■ Items from a dataset:

###

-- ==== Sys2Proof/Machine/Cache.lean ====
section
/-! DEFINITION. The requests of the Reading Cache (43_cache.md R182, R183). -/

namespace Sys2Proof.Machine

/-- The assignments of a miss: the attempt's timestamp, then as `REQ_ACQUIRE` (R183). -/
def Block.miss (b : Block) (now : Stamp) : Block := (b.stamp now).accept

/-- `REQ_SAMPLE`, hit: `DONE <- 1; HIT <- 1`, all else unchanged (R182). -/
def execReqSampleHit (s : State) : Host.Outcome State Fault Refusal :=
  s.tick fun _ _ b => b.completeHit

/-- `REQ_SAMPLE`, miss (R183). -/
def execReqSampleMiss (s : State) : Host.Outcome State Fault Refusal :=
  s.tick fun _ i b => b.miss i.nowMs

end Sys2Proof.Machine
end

###

■ PROBLEM TO SOLVE: Exact copies of the lines from the one holding "s.tick fun _ _ b => b.completeHit" to the end of the entries are all that should be written.

■ RESULT OF THIS EXERCISE:
  s.tick fun _ _ b => b.completeHit

/-- `REQ_SAMPLE`, miss (R183). -/
def execReqSampleMiss (s : State) : Host.Outcome State Fault Refusal :=
  s.tick fun _ i b => b.miss i.nowMs

end Sys2Proof.Machine
end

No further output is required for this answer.